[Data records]
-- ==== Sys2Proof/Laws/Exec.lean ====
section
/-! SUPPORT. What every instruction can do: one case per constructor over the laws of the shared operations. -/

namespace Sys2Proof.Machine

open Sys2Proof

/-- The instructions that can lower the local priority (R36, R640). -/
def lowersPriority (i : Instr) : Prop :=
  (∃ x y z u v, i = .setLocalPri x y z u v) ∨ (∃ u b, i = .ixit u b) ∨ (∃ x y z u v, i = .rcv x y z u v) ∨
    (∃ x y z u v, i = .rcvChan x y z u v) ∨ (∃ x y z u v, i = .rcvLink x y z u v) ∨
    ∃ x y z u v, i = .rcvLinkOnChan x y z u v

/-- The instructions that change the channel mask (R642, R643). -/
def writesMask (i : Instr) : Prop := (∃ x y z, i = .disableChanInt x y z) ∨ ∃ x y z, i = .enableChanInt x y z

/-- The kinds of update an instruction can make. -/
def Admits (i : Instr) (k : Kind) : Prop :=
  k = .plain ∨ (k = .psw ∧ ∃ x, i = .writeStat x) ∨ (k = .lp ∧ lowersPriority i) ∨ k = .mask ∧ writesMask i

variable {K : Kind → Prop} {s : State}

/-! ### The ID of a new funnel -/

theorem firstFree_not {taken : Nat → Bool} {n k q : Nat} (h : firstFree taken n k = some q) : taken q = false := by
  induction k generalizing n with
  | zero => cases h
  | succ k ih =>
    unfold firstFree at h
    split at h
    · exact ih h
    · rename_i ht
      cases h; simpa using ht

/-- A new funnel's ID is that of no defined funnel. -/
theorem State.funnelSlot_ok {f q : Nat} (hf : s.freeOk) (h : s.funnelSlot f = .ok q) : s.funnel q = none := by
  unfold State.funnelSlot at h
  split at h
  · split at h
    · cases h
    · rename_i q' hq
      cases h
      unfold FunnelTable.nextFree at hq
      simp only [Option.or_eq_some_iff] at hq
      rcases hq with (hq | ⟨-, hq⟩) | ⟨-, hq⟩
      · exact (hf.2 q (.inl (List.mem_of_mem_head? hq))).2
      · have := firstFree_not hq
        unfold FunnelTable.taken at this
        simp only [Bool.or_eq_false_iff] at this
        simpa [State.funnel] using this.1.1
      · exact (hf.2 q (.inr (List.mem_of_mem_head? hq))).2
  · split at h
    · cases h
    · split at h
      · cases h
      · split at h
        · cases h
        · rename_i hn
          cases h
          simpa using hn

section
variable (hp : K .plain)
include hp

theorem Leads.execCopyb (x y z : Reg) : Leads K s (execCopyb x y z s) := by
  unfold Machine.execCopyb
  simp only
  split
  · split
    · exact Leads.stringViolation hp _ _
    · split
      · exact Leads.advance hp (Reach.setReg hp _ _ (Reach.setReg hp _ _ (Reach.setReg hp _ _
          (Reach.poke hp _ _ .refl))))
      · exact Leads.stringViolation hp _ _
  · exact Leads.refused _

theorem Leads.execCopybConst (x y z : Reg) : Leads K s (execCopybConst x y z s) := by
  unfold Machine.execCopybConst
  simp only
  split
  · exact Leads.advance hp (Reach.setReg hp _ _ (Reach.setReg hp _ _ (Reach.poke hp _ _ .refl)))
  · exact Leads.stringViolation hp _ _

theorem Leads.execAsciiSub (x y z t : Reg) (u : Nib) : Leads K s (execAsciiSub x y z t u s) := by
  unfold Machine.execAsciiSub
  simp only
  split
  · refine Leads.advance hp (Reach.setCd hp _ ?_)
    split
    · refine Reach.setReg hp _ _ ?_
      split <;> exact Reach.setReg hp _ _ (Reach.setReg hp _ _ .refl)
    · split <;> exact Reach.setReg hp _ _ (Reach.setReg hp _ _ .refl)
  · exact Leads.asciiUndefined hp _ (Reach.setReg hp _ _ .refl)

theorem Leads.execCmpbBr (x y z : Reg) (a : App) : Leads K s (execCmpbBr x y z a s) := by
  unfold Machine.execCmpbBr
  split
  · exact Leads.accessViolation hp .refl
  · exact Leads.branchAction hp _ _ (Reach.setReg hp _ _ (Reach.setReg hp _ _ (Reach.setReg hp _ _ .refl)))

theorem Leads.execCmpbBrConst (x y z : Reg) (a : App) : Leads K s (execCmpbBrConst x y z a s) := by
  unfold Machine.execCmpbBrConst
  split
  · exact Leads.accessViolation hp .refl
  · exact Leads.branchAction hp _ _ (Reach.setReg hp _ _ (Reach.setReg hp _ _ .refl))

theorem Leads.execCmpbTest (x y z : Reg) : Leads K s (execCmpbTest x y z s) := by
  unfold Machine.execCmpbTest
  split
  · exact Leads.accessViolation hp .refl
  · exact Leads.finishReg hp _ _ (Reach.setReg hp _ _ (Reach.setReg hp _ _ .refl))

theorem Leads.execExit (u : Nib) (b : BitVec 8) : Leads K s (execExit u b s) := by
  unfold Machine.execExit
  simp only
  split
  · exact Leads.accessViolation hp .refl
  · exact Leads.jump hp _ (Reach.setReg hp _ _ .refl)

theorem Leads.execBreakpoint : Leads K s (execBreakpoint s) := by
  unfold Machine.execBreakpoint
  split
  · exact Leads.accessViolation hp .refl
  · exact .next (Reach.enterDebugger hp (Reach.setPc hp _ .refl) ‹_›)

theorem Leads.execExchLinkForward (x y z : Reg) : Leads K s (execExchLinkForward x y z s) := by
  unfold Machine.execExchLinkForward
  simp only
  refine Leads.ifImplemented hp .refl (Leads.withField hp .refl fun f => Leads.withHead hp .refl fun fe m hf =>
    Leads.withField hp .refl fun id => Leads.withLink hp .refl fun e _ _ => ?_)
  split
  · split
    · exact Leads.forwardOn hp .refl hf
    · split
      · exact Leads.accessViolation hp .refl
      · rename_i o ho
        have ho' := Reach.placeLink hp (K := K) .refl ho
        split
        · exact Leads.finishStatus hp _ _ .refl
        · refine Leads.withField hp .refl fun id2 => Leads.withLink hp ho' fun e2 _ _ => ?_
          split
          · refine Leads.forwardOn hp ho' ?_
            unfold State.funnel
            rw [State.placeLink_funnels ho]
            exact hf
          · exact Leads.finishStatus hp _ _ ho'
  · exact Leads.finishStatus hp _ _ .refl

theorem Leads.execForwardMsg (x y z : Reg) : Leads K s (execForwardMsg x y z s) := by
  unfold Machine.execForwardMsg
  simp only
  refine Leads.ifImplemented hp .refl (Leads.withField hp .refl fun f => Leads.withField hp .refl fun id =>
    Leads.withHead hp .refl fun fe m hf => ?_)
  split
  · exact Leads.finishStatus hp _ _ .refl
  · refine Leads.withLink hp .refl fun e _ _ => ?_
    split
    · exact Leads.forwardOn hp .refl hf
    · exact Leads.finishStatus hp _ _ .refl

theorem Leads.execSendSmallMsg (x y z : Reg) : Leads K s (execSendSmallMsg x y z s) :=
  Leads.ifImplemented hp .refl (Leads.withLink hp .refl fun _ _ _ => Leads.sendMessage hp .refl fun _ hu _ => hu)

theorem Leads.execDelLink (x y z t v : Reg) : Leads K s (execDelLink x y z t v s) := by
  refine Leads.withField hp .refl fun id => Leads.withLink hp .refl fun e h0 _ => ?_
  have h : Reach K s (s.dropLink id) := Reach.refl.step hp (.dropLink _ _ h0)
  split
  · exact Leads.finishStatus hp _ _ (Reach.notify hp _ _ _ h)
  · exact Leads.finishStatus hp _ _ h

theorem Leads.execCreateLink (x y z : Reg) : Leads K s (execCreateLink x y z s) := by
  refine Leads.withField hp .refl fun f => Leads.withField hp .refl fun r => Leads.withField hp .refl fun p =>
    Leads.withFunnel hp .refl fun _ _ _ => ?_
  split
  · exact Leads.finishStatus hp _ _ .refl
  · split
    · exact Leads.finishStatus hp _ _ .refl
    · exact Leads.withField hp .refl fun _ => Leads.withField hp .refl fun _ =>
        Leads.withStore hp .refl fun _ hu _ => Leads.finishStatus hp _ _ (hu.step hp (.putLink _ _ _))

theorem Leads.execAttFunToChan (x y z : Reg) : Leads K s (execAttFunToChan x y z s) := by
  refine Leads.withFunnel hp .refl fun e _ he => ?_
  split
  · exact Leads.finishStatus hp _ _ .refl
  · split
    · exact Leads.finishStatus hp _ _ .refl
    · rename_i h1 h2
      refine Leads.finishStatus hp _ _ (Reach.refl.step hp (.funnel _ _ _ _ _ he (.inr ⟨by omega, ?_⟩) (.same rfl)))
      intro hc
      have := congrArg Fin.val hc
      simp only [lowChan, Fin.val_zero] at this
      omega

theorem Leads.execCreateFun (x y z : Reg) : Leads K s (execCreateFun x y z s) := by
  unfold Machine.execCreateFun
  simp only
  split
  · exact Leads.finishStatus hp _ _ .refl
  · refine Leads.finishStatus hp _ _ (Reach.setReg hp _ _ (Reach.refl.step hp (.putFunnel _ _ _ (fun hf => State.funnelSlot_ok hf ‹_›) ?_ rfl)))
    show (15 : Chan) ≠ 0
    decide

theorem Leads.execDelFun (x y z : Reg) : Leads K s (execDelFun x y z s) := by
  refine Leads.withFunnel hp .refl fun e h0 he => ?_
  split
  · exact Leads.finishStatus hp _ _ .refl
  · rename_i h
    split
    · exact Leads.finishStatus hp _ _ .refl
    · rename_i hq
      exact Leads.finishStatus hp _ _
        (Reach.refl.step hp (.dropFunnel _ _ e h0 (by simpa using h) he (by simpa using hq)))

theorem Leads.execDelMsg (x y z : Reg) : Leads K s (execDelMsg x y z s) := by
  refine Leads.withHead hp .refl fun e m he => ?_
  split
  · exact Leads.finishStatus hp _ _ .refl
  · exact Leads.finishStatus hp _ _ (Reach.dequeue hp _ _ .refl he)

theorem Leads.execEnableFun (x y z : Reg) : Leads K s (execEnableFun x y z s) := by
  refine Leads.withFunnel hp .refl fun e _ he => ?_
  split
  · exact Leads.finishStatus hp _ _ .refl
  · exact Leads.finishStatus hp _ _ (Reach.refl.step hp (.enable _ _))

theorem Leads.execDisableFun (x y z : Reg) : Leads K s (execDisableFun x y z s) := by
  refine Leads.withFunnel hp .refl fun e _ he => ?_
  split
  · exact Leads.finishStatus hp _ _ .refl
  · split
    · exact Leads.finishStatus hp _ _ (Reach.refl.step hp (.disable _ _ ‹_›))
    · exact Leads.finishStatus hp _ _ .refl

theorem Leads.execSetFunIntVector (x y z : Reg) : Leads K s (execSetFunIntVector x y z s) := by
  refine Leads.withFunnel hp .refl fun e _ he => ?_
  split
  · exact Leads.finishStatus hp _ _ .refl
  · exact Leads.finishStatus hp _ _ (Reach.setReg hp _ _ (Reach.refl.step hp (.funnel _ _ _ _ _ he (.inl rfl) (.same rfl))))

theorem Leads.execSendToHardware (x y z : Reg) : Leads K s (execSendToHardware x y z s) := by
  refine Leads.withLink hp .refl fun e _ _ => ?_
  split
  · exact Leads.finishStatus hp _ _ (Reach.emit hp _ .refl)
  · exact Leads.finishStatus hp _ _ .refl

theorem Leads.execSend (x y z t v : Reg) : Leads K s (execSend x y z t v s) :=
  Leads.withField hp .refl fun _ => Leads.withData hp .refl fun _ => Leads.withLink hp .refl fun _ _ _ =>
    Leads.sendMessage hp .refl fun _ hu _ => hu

How to complete this task: Nothing but the lines from the beginning of the records through the line with "can make. -/" should appear, each printed exactly.

Task answer:
-- ==== Sys2Proof/Laws/Exec.lean ====
section
/-! SUPPORT. What every instruction can do: one case per constructor over the laws of the shared operations. -/

namespace Sys2Proof.Machine

open Sys2Proof

/-- The instructions that can lower the local priority (R36, R640). -/
def lowersPriority (i : Instr) : Prop :=
  (∃ x y z u v, i = .setLocalPri x y z u v) ∨ (∃ u b, i = .ixit u b) ∨ (∃ x y z u v, i = .rcv x y z u v) ∨
    (∃ x y z u v, i = .rcvChan x y z u v) ∨ (∃ x y z u v, i = .rcvLink x y z u v) ∨
    ∃ x y z u v, i = .rcvLinkOnChan x y z u v

/-- The instructions that change the channel mask (R642, R643). -/
def writesMask (i : Instr) : Prop := (∃ x y z, i = .disableChanInt x y z) ∨ ∃ x y z, i = .enableChanInt x y z

/-- The kinds of update an instruction can make. -/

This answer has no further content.